Whiplash, il sangue per la musica

di Valerio Greco

Non esistono, in nessuna lingua al mondo, due parole più pericolose di ‘bel lavoro!’” – Terence Fletcher

Whiplash, ovvero “le conseguenze dell’amore per la musica” nella brillante opera prima di Damien Chazelle, che si è aggiudicato sia il Gran Premio della Giuria che quello del Pubblico al Sundance Film Festival. Un film che parla di rabbia, di voglia di emergere, di sacrifici, ma anche di perfezione musicale come raramente si è visto in film così vicini alla narrazione classica. Insomma, una pellicola che merita una approfondita e attenta analisi.

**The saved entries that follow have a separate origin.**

-- ==== Sys2Proof/Laws/Frames.lean ====
section
/-! SUPPORT. The frame relation `OnlyChanges` of Safety.lean: it composes, and one lemma per named update of the state
says which part the update changes. -/

namespace Sys2Proof.Machine

theorem OnlyChanges.refl (ps : List Part) (s : State) : OnlyChanges ps s s := by
  simp [OnlyChanges]

/-- A longer list of parts allows more. -/
theorem OnlyChanges.mono {ps qs : List Part} {s t : State} (h : OnlyChanges ps s t) (hq : ∀ p ∈ ps, p ∈ qs) :
    OnlyChanges qs s t := by
  obtain ⟨h0, h1, h2, h3, h4, h5, h6, h7, h8, h9, h10, h11, h12, h13, h14, h15, h16, h17, h18, h19, h20, h21⟩ := h
  refine ⟨fun h => h0 (fun hp => h (hq _ hp)),
    fun h => h1 (fun hp => h (hq _ hp)),
    fun h => h2 (fun hp => h (hq _ hp)),
    fun h => h3 (fun hp => h (hq _ hp)),
    fun h => h4 (fun hp => h (hq _ hp)),
    fun h => h5 (fun hp => h (hq _ hp)),
    fun h => h6 (fun hp => h (hq _ hp)),
    fun h => h7 (fun hp => h (hq _ hp)),
    fun h => h8 (fun hp => h (hq _ hp)),
    fun h => h9 (fun hp => h (hq _ hp)),
    fun h => h10 (fun hp => h (hq _ hp)),
    fun h => h11 (fun hp => h (hq _ hp)),
    fun h => h12 (fun hp => h (hq _ hp)),
    fun h => h13 (fun hp => h (hq _ hp)),
    fun h => h14 (fun hp => h (hq _ hp)),
    fun h => h15 (fun hp => h (hq _ hp)),
    fun h => h16 (fun hp => h (hq _ hp)),
    fun h => h17 (fun hp => h (hq _ hp)),
    fun h => h18 (fun hp => h (hq _ hp)),
    fun h => h19 (fun hp => h (hq _ hp)),
    fun h => h20 (fun hp => h (hq _ hp)),
    fun h => h21 (fun hp => h (hq _ hp))⟩

theorem OnlyChanges.trans {ps : List Part} {s t u : State} (h : OnlyChanges ps s t) (g : OnlyChanges ps t u) :
    OnlyChanges ps s u := by
  obtain ⟨h0, h1, h2, h3, h4, h5, h6, h7, h8, h9, h10, h11, h12, h13, h14, h15, h16, h17, h18, h19, h20, h21⟩ := h
  obtain ⟨g0, g1, g2, g3, g4, g5, g6, g7, g8, g9, g10, g11, g12, g13, g14, g15, g16, g17, g18, g19, g20, g21⟩ := g
  exact ⟨fun h x => (g0 h x).trans (h0 h x),
    fun h => (g1 h).trans (h1 h),
    fun h => (g2 h).trans (h2 h),
    fun h x => (g3 h x).trans (h3 h x),
    fun h => (g4 h).trans (h4 h),
    fun h => (g5 h).trans (h5 h),
    fun h => (g6 h).trans (h6 h),
    fun h x hx y hy => (g7 h x hx y hy).trans (h7 h x hx y hy),
    fun h => (g8 h).trans (h8 h),
    fun h => (g9 h).trans (h9 h),
    fun h => (g10 h).trans (h10 h),
    fun h => (g11 h).trans (h11 h),
    fun h => (g12 h).trans (h12 h),
    fun h => (g13 h).trans (h13 h),
    fun h => (g14 h).trans (h14 h),
    fun h => (g15 h).trans (h15 h),
    fun h => ⟨(g16 h).1.trans (h16 h).1, (g16 h).2.trans (h16 h).2⟩,
    fun h => (g17 h).trans (h17 h),
    fun h => (g18 h).trans (h18 h),
    fun h => (g19 h).trans (h19 h),
    fun h => (g20 h).trans (h20 h),
    fun h => (g21 h).trans (h21 h)⟩

/-! ### Named updates -/

theorem State.setMem_only (s : State) (m : Memory) : OnlyChanges [.mem] s (s.setMem m) := by
  simp [OnlyChanges, State.readByte]
theorem State.setI_only (s : State) (a : Addr) : OnlyChanges [.I] s (s.setI a) := by
  simp [OnlyChanges, State.readByte]
theorem State.setPc_only (s : State) (a : Addr) : OnlyChanges [.pc] s (s.setPc a) := by
  simp [OnlyChanges, State.readByte]
theorem State.setStack_only (s : State) (l : List Addr) : OnlyChanges [.stack] s (s.setStack l) := by
  simp [OnlyChanges, State.readByte]
theorem State.setDT_only (s : State) (v : Byte) : OnlyChanges [.DT] s (s.setDT v) := by
  simp [OnlyChanges, State.readByte]
theorem State.setST_only (s : State) (v : Byte) : OnlyChanges [.ST] s (s.setST v) := by
  simp [OnlyChanges, State.readByte]
theorem State.setDisp_only (s : State) (d : Display) : OnlyChanges [.disp] s (s.setDisp d) := by
  simp [OnlyChanges, State.readByte]
theorem State.setMode_only (s : State) (m : ResMode) : OnlyChanges [.mode] s (s.setMode m) := by
  simp [OnlyChanges, State.readByte]
theorem State.setKeys_only (s : State) (k : Vector Bool 16) : OnlyChanges [.keys] s (s.setKeys k) := by
  simp [OnlyChanges, State.readByte]
theorem State.setWaitReg_only (s : State) (r : Option Nibble) : OnlyChanges [.waitReg] s (s.setWaitReg r) := by
  simp [OnlyChanges, State.readByte]
theorem State.setSched_only (s : State) (m : SchedMode) : OnlyChanges [.sched] s (s.setSched m) := by
  simp [OnlyChanges, State.readByte]
theorem State.setPendingDraw_only (s : State) (d : Option DrawRequest) : OnlyChanges [.pendingDraw] s (s.setPendingDraw d) := by
  simp [OnlyChanges, State.readByte]
theorem State.setRunning_only (s : State) (b : Bool) : OnlyChanges [.running] s (s.setRunning b) := by
  simp [OnlyChanges, State.readByte]
theorem State.setFault_only (s : State) (f : Option FatalRecord) : OnlyChanges [.fault] s (s.setFault f) := by
  simp [OnlyChanges, State.readByte]
theorem State.setAcc_only (s : State) (n : Nat) : OnlyChanges [.acc] s (s.setAcc n) := by
  simp [OnlyChanges, State.readByte]
theorem State.setInputs_only (s : State) (l : List Input) : OnlyChanges [.inputs] s (s.setInputs l) := by
  simp [OnlyChanges, State.readByte]
theorem State.setDraws_only (s : State) (n : Nat) : OnlyChanges [.draws] s (s.setDraws n) := by
  simp [OnlyChanges, State.readByte]
theorem State.emit_only (s : State) (o : Output) : OnlyChanges [.outputs] s (s.emit o) := by
  simp [OnlyChanges, State.readByte]
theorem State.setV_only (s : State) (x : Nibble) (v : Byte) : OnlyChanges [.V] s (s.setV x v) := by
  simp [OnlyChanges, State.readByte]
theorem State.writeByte_only (s : State) (a : Addr) (v : Byte) : OnlyChanges [.mem] s (s.writeByte a v) :=
  State.setMem_only s _
theorem State.advancePc_only (s : State) : OnlyChanges [.pc] s s.advancePc := State.setPc_only s _
theorem State.push_only (s : State) (a : Addr) : OnlyChanges [.stack] s (s.push a) := State.setStack_only s _
theorem State.drawn_only (s : State) : OnlyChanges [.draws] s s.drawn := State.setDraws_only s _

/-! ### Shared operations -/

theorem State.skipIf_only (s : State) (c : Bool) : OnlyChanges [.pc] s (s.skipIf c) := by
  unfold State.skipIf
  split
  · exact State.advancePc_only s
  · exact OnlyChanges.refl _ s

theorem State.writeST_only (s : State) (v : Byte) : OnlyChanges [.ST, .outputs] s (s.writeST v) := by
  have h := (State.setST_only s v).mono (qs := [.ST, .outputs]) (by simp)
  unfold State.writeST
  split
  · exact h.trans ((State.emit_only _ _).mono (by simp))
  · split
    · exact h.trans ((State.emit_only _ _).mono (by simp))
    · exact h

theorem State.writeWithFlag_only (s : State) (x : Nibble) (r f : Byte) : OnlyChanges [.V] s (s.writeWithFlag x r f) :=
  (State.setV_only s x r).trans (State.setV_only _ vF f)

theorem State.writeLogic_only (s : State) (x : Nibble) (r : Byte) : OnlyChanges [.V] s (s.writeLogic x r) := by
  unfold State.writeLogic
  split
  · exact (State.setV_only s x r).trans (State.setV_only _ vF _)
  · exact State.setV_only s x r

theorem DrawsOnly.onlyChanges {s t : State} (h : DrawsOnly s t) : OnlyChanges [.V, .disp] s t := by
  obtain ⟨d, f, rfl⟩ := h
  exact ((State.setV_only s vF f).mono (by simp)).trans ((State.setDisp_only _ d).mono (by simp))

theorem DrawsOnly.regs {s t : State} (h : DrawsOnly s t) : RegsSameExcept [vF] s t := by
  obtain ⟨d, f, rfl⟩ := h
  intro r hr
  simp at hr
  simp [hr]

theorem State.drawSprite_only (s : State) (d : DrawRequest) : OnlyChanges [.V, .disp] s (s.drawSprite d) :=
  (State.drawSprite_drawsOnly s d).onlyChanges

/-- Taking Fatal (R182): "Nothing else changes". -/
theorem raiseFatal_only (a : Addr) (w : Word) (s : State) : OnlyChanges [.fault, .running] s (raiseFatal a w s) :=
  ((State.setFault_only s _).mono (by simp)).trans ((State.setRunning_only _ _).mono (by simp))

/-- Signalling Underflow (R183): "no other state changes". -/
theorem signalUnderflow_only (s : State) : OnlyChanges [.pc, .underflow] s (signalUnderflow s) := by
  simp [OnlyChanges, signalUnderflow, State.readByte, State.getV]

theorem State.clearGrid_only (s : State) : OnlyChanges [.disp] s s.clearGrid := State.setDisp_only s _

theorem State.shiftGrid_only (s : State) (dx dy : Int) : OnlyChanges [.disp] s (s.shiftGrid dx dy) :=
  State.setDisp_only s _

theorem State.ageFade_only (s : State) : OnlyChanges [.disp] s s.ageFade := State.setDisp_only s _

theorem State.switchMode_only (s : State) (m : ResMode) : OnlyChanges [.mode, .disp] s (s.switchMode m) := by
  have h := (State.setMode_only s m).mono (qs := [.mode, .disp]) (by simp)
  unfold State.switchMode
  split
  · exact h.trans ((State.setDisp_only _ _).mono (by simp))
  · exact h

/-- Folding operations that each change only some parts. -/
theorem OnlyChanges.foldl {β : Type} {ps : List Part} (f : State → β → State) (h : ∀ s b, OnlyChanges ps s (f s b))
    (l : List β) (s : State) : OnlyChanges ps s (l.foldl f s) := by
  induction l generalizing s with
  | nil => exact OnlyChanges.refl ps s
  | cons b l ih => exact (h s b).trans (ih (f s b))

theorem State.pressKey_only (s : State) (i : Nat) : OnlyChanges [.keys] s (s.pressKey i) := State.setKeys_only s _

theorem State.releaseKey_only (s : State) (i : Nat) : OnlyChanges [.keys] s (s.releaseKey i) := State.setKeys_only s _

theorem State.writeWaiting_only (s : State) (k : Nibble) : OnlyChanges [.V] s (s.writeWaiting k) := by
  unfold State.writeWaiting
  split
  · exact State.setV_only s _ _
  · exact OnlyChanges.refl _ s

theorem State.pickDrawn_only (s : State) : OnlyChanges [.draws] s s.pickDrawn := by
  unfold State.pickDrawn
  split
  · exact OnlyChanges.refl _ s
  · exact State.drawn_only s

theorem State.captureKey_only (s : State) (k : Nibble) :
    OnlyChanges [.V, .keys, .waitReg, .sched, .draws] s (s.captureKey k) := by
  refine ((State.writeWaiting_only s k).mono (by simp)).trans ?_
  refine ((State.releaseKey_only _ k.toNat).mono (by simp)).trans ?_
  refine ((State.setWaitReg_only _ none).mono (by simp)).trans ?_
  exact ((State.setSched_only _ .running).mono (by simp)).trans ((State.pickDrawn_only _).mono (by simp))

theorem State.pollKeys_only (s : State) : OnlyChanges [.V, .keys, .waitReg, .sched, .draws] s s.pollKeys := by
  unfold State.pollKeys
  split
  · exact OnlyChanges.refl _ s
  · exact State.captureKey_only s _

theorem State.decrementTimers_only (s : State) : OnlyChanges [.DT, .ST, .outputs] s s.decrementTimers := by
  have h : OnlyChanges [.DT, .ST, .outputs] s (if s.DT ≠ 0 then s.setDT (s.DT - 1) else s) := by
    split
    · exact (State.setDT_only s _).mono (by simp)
    · exact OnlyChanges.refl _ s
  unfold State.decrementTimers
  simp only
  split
  · exact h.trans ((State.writeST_only _ _).mono (by simp))
  · exact h

theorem State.flushDraw_only (s : State) : OnlyChanges [.V, .disp, .pendingDraw, .sched] s s.flushDraw := by
  unfold State.flushDraw
  split
  · rename_i d _ _
    refine ((State.drawSprite_only s d).mono (by simp)).trans ?_
    exact ((State.setPendingDraw_only _ none).mono (by simp)).trans ((State.setSched_only _ _).mono (by simp))
  · exact (State.setSched_only s _).mono (by simp)
  · exact OnlyChanges.refl _ s
  · exact OnlyChanges.refl _ s

/-- Everything a refresh can change, without a draw waiting: the display and the outputs. -/
theorem State.refresh_only (s : State) :
    OnlyChanges [.V, .disp, .pendingDraw, .sched, .outputs] s s.refresh := by
  refine ((State.flushDraw_only s).mono (by simp)).trans ?_
  exact ((State.emit_only _ _).mono (by simp)).trans ((State.ageFade_only _).mono (by simp))

/-- Everything `Tick60` can change. -/
theorem State.tick60_only (s : State) :
    OnlyChanges [.DT, .ST, .outputs, .disp, .V, .sched, .pendingDraw] s s.tick60 :=
  ((State.decrementTimers_only s).mono (by simp)).trans ((State.refresh_only _).mono (by simp))

end Sys2Proof.Machine
end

Il Jazz e il cinema sono due arti intimamente connesse che, sin dalla nascita del sonoro nel 1927 con il film Il Cantante di Jazz, sono andate a braccetto. Chazelle sembra riprendere lo stesso contenuto in versione aggiornata: in entrambi i film si parla del difficile addestramento nel diventare un maestro di questa cosiddetta e ripetuta “arte per pochi”. Il tutto poi utilizzando gli strumenti (per rimanere in ambito musicale) comuni al più classico dei romanzi di formazione, per spingersi oltre, dimostrando che il successo – se lo si raggiunge – non è solo bravura e luci dei riflettori, ma sangue, sudore, violenza psicologica.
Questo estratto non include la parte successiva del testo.